ANSWER – This proves nothing. Back then, as now, the sun and moon are not, neither of them, planets. The GPD folks are eager to start calling large moons planets, which seems to me a step in the wrong direction.


  1. I have been taken to task for ignoring or missing “one of the greatest insights in scientific history,” which is that space objects large enough to be complex and, as Galileo put it, to be homes for life and civilizations, are planets. During the 1700s and 1800s, science dropped the “homes for life and civilizations” part, but they kept the size and complexity part. This important central insight is a central part of the GPD argument.


ANSWER – Let’s notice that science gets it wrong too. Galileo’s speculations about life and civilizations were dropped so as to keep lifeless planets in the planet club. Note too that the GPD would have us referring to our moon, and others, as planets because they show evidence of geologic activity. How confusing compared to simply referring to what something orbits, or compared to what we have seen and heard in hundreds of years of literature and song.

Let things like size and shape and complexity be handled in research and at the subcategory level.
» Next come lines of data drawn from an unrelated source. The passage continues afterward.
/-- An instruction fetched and performed. -/
theorem GoodState.issue {i : Instr} {s t : State} (h : GoodState s) (hh : s.txHeld = []) (hf : fetched s = some i)
    (hx : exec i (consumed s) = .next t) : GoodState (retire t) := by
  have hc := fetched_case hf
  have hw := hc.wireScan_pushed h.wire.sent
  by_cases ht : transmits s.phase = true
  · rw [consumed_of_transmits ht] at hx
    exact h.retire_exec hh hx hc.drain_or_wire hw hc.pushing
  · have hd : s.phase = .drain := by
      rcases hc.pushing with hp | hp | ⟨hp, -⟩
      · exact hp
      · simp [hp, transmits] at ht
      · simp [hp, transmits] at ht
    rw [consumed_drain hd] at hx
    exact (h.environment s.rx.tail s.tickPending s.txReady s.schedule).retire_exec hh hx (.inl hd) hw hc.pushing

/-- The completion of a TxPush that was held back. -/
theorem GoodState.complete {b : Byte} {held : List Byte} {s : State} (h : GoodState s) (hh : s.txHeld = b :: held) :
    GoodState (retire { s with tx := s.tx ++ [b], txHeld := held }) := by
  obtain ⟨rfl, hscan, hpush⟩ := h.wire.held_cons hh
  have hr : RegisterInv { s with tx := s.tx ++ [b], txHeld := [] } := { h.registers with }
  exact .retired hr { h.stores with } { h.phases with } rfl hscan hpush

end Sys2Proof.Machine
end

section
/-! PROOFS. O50, O51: the good-state invariant at reset and through every step, by the inversion lemma `step_case`. -/

namespace Sys2Proof.Machine

/-- A write inside the frame store keeps its canonical form and its indices (R41). -/
theorem StoreInv.write_buf {s : State} (h : StoreInv s) {i : Nat} (hi : i < s.params.nframe) (v : Sample) :
    StoreInv { s with buf := Memory.write s.buf i v } :=
  { h with
    buf := Memory.write_wf s.buf h.buf i v
    bufIndex := fun e he => by
      rcases Memory.mem_write he with ⟨rfl, -⟩ | he
      · exact hi
      · exact h.bufIndex e he }

/-- An append inside the line buffer keeps its canonical form and its indices (R43). -/
theorem StoreInv.write_line {s : State} (h : StoreInv s) {i : Nat} (hi : i < Config.lineMax) (b : Byte) :
    StoreInv { s with line := Memory.write s.line i b } :=
  { h with
    line := Memory.write_wf s.line h.line i b
    lineIndex := fun e he => by
      rcases Memory.mem_write he with ⟨rfl, -⟩ | he
      · exact hi
      · exact h.lineIndex e he }

section
variable {s : State}

/-- R152, R153: the length stays below LINE_MAX, because at LINE_MAX the line is emptied. -/
theorem GoodState.storeLine (h : GoodState s) (b : Byte) (rest : List Byte) :
    GoodState { s with
      rx := rest
      line := Memory.write s.line s.lineLen b
      lineLen := if s.lineLen + 1 = Config.lineMax then 0 else s.lineLen + 1 } := by
  have hlt := h.registers.lineLen
  have hlen : (if s.lineLen + 1 = Config.lineMax then 0 else s.lineLen + 1) < Config.lineMax := by split <;> omega
  exact ⟨{ h.registers with lineLen := hlen }, { h.stores.write_line hlt b with }, { h.phases with }, { h.wire with }⟩

/-- R155: an ignored line leaves an empty one. -/
theorem GoodState.ignoreLine (h : GoodState s) (rest : List Byte) : GoodState { s with rx := rest, lineLen := 0 } :=
  ⟨{ h.registers with lineLen := Nat.succ_pos 15 }, { h.stores with }, { h.phases with }, { h.wire with }⟩

/-- R30, R182: the poll enters each transition in its mode, and the resynchronising wait at count 0. -/
theorem GoodState.poll (h : GoodState s) (hh : s.txHeld = []) (hp : s.phase = .poll) : GoodState (pollStep s) := by
  have hw := h.between (by rw [hp]; rfl)
  have hr : RegisterInv { s with tickPending := false } := { h.registers with }
  have hs : StoreInv { s with tickPending := false } := { h.stores with }
  unfold pollStep tickTake
  dsimp only
  split
  · split
    · exact .enter_quiet hr hs hh hw rfl (fun _ => ‹_›) nofun nofun
    · split
      · exact .enter_quiet hr hs hh hw rfl nofun (fun _ => ‹_›) (fun _ => ‹_›)
      · exact .enter_quiet hr hs hh hw rfl nofun (fun _ => ‹_›) nofun
  · exact .enter_drain hr hs hh hw

/-- R101: the wait's count begins at 0. -/
theorem GoodState.beginWait (h : GoodState s) (hh : s.txHeld = []) (hp : s.phase = .bTrig ∨ s.phase = .cTrig) :
    GoodState (beginWait s) := by
  have hq : transmits s.phase = false := by rcases hp with hp | hp <;> rw [hp] <;> rfl
  have hph := h.phases
  refine .of_quiet { h.registers with retryCnt := Nat.zero_le _ } { h.stores with } ?_ hq hh (h.between hq)
  exact .of_quiet hq nofun (fun hb => hph.burst (by tauto)) (fun hc => hph.continuous (by tauto)) hph.resync

/-- One sample shifted into the history: the count stays within its limit (R102, R13). -/
theorem GoodState.shiftSample (h : GoodState s) (v : Sample) (draws : List Sample) (hc : s.retryCnt < s.params.retryLimit) :
    GoodState (shiftSample v (converted s draws)) :=
  ⟨{ h.registers with retryCnt := hc }, { h.stores with }, { h.phases with }, { h.wire with }⟩

/-- The end of a wait: a Burst wait to the fill, a Continuous one to the read, in the same mode (R30). -/
theorem GoodState.endWait (h : GoodState s) (hh : s.txHeld = []) (o : TriggerOutcome) {after : Phase}
    (hp : s.phase = .bTrig ∧ after = .bFill ∨ s.phase = .cTrig ∧ after = .cRead) : GoodState (endWait o after s) := by
  have hr : RegisterInv { s with trigOutcome := o } := { h.registers with }
  have hs : StoreInv { s with trigOutcome := o } := { h.stores with }
  rcases hp with ⟨hp, rfl⟩ | ⟨hp, rfl⟩
  · have hw := h.between (by rw [hp]; rfl)
    exact .enter_quiet hr hs hh hw rfl (fun _ => h.phases.burst (.inl hp)) nofun nofun
  · have hw := h.between (by rw [hp]; rfl)
    exact .enter_quiet hr hs hh hw rfl nofun (fun _ => h.phases.continuous (.inl hp)) nofun

/-- R120. -/
theorem GoodState.beginFill (h : GoodState s) (hh : s.txHeld = []) (hp : s.phase = .bFill) :
    GoodState { s with wrPtr := 0, micro := .body } := by
  have hq : transmits s.phase = false := by rw [hp]; rfl
  have hph : PhaseInv { s with wrPtr := 0, micro := .body } :=
    .of_quiet hq nofun (fun _ => h.phases.burst (.inr (.inl hp))) (by simp [hp]) (by simp [hp])
  exact .of_quiet { h.registers with wrPtr := Nat.zero_le _ } { h.stores with } hph hq hh (h.between hq)

/-- R121: the entry written is below `burst_length`, so the pointer stays within it. -/
theorem GoodState.fillEntry (h : GoodState s) (v : Sample) (draws : List Sample) (hw : s.wrPtr < s.burstLength) :
    GoodState { converted s draws with buf := Memory.write s.buf s.wrPtr v, wrPtr := s.wrPtr + 1 } :=
  ⟨{ h.registers with wrPtr := hw },
    { h.stores.write_buf (hw.trans_le h.registers.burstLength_le_nframe) v with }, { h.phases with }, { h.wire with }⟩

/-- R184: the read-out is entered when its wait was Satisfied and the run state is not Stop. -/
theorem GoodState.endFill (h : GoodState s) (hh : s.txHeld = []) (hp : s.phase = .bFill) : GoodState (endFill s) := by
  have hw := h.between (by rw [hp]; rfl)
  unfold Machine.endFill
  split
  · rename_i hsend
    obtain ⟨hout, hrun⟩ : s.trigOutcome = .satisfied ∧ s.runState ≠ .stop := by simpa [sendsFrame] using hsend
    have hph : PhaseInv (enter .bXmit s) :=
      { burst := fun _ => h.phases.burst (.inr (.inl hp))
        continuous := nofun
        frame := fun _ => hout
        running := fun _ => hrun
        resync := nofun
        readOut := fun _ hm => absurd rfl hm
        contStarted := nofun
        low := nofun }
    exact ⟨{ h.registers with }, { h.stores with }, hph, hw, .inl hh⟩
  · exact .enter_drain h.registers h.stores hh hw

/-- R123, R187: entry 0 exists, and the sample is sent unless the run state is Stop. -/
theorem GoodState.advance (h : GoodState s) (hh : s.txHeld = []) (hp : s.phase = .cRead) (v : Sample)
    (draws : List Sample) :
    GoodState (enter (if s.runState = .stop then .drain else .cXmit)
      { converted s draws with buf := Memory.write s.buf 0 v, wrPtr := 1 }) := by
  have hw := h.between (by rw [hp]; rfl)
  have hr : RegisterInv { converted s draws with buf := Memory.write s.buf 0 v, wrPtr := 1 } :=
    { h.registers with wrPtr := h.registers.burstLength_pos }
  have hs : StoreInv { converted s draws with buf := Memory.write s.buf 0 v, wrPtr := 1 } :=
    { h.stores.write_buf (Nat.succ_pos s.params.lastEntry) v with }
  split
  · exact .enter_drain hr hs hh hw
  · rename_i hrun
    refine ⟨{ hr with }, { hs with }, ?_, hw, .inl hh⟩
    exact {
      burst := nofun
      continuous := fun _ => h.phases.continuous (.inr (.inl hp))
      frame := nofun
      running := fun _ => hrun
      resync := nofun
      readOut := nofun
      contStarted := fun _ => nofun
      low := nofun }

/-- R124: the pointer begins at 0, below `burst_length`. -/
theorem GoodState.beginReadOut (h : GoodState s) (hh : s.txHeld = []) (hmi : s.micro = .start) :
    GoodState { s with rdPtr := 0, micro := .body } := by
  have hpos := h.registers.burstLength_pos
  have hph : PhaseInv { s with rdPtr := 0, micro := .body } :=
    { h.phases with readOut := fun _ _ => hpos, contStarted := fun _ => nofun, low := nofun }
  have hw : wireScan s.tx = .between := h.wire.sent.trans (by simp [wireNow, hmi])
  exact ⟨{ h.registers with rdPtr := Nat.zero_le _ }, { h.stores with }, hph, hw.trans (by simp [wireNow]), .inl hh⟩

/-- In a good state the read-out ends with the last byte of its last entry, never before a byte is left to send (R124). -/
theorem GoodState.fetched_ne_none (h : GoodState s) (hp : s.phase = .bXmit) (hmi : s.micro ≠ .start) : fetched s ≠ none := by
  have hlt := h.phases.readOut hp hmi
  exact fetched_bXmit hp hmi hlt (hlt.trans_le h.registers.burstLength_le_nframe)

end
If the GPD wants Luna (or Titan, or Enceladus, etc.)to be planets, what happens if the supposed geologic activity completely ceases? And what if it starts up again? The chance exists that this will happen at some point and require new GPD designations. But that’s the crux of Objection #1!

With all that said, it occurred to me that there is a sort of grey area that should be appreciated.

My proposal is from a spoken language stand point. Objections to these ideas comes from a science stand point. While science may feel an obligation to reach down and educate the public on what science has learned about how the world works, I resist the notion that science always knows best.

We, the people, should lay claim to some basic words, like star, planet and moon. If we do not, science can make a mess of things, as they did with the word “metal.” In common parlance we know what metals are. Hard, shiny, bendy. Good enough for everyday use. Chemistry has expanded on the definition to mean any element or alloy that handles electrons in certain ways. Useful and interesting. But the Astrophysicists use the word to man any element in the periodic table heavier that hydrogen or helium. How is this helpful in educating the public?

In conclusion, the overarching categories, “star,” “planet,” and “moon,” should be the province of the man on the street, with simple, easy to understand criteria. All the many subcategories should be the province of science.